Saved data entries:
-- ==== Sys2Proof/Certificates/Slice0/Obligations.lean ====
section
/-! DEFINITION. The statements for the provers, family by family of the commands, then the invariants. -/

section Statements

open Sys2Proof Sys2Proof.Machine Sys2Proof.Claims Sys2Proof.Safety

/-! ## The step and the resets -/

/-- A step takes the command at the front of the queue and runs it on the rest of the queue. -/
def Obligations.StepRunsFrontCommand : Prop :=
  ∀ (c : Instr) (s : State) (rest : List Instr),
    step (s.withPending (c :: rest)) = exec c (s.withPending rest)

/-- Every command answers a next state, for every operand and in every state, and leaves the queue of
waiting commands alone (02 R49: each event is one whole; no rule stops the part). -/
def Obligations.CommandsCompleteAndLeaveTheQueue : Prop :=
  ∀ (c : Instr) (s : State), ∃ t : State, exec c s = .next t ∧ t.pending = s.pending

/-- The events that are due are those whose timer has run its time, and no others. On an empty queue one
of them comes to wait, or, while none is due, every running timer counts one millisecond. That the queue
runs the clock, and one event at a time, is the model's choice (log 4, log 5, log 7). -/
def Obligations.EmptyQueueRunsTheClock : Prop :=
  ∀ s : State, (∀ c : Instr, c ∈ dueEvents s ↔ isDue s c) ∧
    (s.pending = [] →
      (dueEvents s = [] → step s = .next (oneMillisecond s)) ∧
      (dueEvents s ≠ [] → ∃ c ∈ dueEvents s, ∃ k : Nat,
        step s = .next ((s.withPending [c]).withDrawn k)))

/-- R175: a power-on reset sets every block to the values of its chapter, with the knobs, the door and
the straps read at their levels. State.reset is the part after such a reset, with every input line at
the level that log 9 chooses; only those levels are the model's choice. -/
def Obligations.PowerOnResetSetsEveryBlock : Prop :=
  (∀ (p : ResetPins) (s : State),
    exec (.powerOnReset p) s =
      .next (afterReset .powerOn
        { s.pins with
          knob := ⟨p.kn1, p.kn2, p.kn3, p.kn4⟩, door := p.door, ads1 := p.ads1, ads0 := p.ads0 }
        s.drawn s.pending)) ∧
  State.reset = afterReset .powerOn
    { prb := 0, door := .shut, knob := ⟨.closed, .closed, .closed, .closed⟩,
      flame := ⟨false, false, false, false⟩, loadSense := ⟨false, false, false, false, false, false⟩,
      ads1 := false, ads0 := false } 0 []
--
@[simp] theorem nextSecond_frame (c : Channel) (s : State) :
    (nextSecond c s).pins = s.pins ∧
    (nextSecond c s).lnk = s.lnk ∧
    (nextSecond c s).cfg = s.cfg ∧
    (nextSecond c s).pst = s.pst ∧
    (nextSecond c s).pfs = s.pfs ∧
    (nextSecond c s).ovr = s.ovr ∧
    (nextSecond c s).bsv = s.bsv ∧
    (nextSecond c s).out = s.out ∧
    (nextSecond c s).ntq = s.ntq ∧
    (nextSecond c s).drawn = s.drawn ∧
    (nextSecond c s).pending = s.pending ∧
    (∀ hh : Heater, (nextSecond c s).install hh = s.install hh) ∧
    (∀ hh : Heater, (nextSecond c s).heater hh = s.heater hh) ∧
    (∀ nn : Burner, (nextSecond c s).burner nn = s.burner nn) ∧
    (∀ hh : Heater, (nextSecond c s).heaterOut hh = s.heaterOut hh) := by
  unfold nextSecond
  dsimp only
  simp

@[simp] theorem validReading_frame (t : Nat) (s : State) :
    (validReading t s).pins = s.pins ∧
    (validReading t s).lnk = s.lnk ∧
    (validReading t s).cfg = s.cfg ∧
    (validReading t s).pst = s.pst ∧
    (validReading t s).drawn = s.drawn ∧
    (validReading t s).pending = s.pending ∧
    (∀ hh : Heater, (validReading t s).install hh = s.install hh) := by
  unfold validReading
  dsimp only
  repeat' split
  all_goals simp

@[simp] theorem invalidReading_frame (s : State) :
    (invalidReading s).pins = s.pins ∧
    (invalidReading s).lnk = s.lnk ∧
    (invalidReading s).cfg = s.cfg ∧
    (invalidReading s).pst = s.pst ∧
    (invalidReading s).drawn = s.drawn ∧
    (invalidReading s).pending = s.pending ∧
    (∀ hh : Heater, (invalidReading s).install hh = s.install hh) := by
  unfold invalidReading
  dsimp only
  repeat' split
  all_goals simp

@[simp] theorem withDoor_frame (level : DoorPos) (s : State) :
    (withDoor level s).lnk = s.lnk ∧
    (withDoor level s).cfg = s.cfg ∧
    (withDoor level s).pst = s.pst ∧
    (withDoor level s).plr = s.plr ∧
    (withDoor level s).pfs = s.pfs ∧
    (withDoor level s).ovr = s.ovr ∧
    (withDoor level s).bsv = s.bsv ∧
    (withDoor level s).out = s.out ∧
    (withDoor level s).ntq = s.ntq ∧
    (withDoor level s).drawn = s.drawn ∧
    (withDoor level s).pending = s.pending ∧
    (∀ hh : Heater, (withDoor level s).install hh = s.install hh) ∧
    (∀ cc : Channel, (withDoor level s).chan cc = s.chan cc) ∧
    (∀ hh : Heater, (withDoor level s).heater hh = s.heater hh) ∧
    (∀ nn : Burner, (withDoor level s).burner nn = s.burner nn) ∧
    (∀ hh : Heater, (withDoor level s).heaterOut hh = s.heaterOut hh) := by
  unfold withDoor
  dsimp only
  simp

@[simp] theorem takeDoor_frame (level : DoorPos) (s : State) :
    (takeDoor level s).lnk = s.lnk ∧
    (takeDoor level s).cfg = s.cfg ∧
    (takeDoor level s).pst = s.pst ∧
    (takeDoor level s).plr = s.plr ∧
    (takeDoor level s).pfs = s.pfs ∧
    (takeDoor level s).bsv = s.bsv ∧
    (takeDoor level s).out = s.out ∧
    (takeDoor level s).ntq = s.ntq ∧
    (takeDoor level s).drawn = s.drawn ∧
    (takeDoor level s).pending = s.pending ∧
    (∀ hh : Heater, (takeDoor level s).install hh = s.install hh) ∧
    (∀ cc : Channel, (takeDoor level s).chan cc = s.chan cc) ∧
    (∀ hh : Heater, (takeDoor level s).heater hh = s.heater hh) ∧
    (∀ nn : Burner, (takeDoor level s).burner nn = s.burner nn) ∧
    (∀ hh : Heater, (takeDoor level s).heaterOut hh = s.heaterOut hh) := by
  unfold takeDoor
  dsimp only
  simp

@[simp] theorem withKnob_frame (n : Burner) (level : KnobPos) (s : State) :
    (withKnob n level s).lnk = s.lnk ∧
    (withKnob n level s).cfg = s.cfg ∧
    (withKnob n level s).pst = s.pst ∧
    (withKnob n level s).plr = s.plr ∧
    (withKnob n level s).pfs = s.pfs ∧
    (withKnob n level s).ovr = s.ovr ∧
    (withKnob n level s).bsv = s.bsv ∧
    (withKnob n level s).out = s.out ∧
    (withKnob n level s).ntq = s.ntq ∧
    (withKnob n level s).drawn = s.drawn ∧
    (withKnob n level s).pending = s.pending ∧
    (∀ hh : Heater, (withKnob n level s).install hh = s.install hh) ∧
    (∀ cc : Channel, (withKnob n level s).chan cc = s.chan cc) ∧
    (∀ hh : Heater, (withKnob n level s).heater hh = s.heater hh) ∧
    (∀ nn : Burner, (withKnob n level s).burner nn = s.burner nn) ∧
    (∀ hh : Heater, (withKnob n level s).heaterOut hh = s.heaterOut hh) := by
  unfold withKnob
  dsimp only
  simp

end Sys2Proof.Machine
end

## WHAT IS NEEDED
Among the records above, find the lines that contain "DoorPos" and copy every one.

## YOUR SOLUTION
@[simp] theorem withDoor_frame (level : DoorPos) (s : State) :
@[simp] theorem takeDoor_frame (level : DoorPos) (s : State) :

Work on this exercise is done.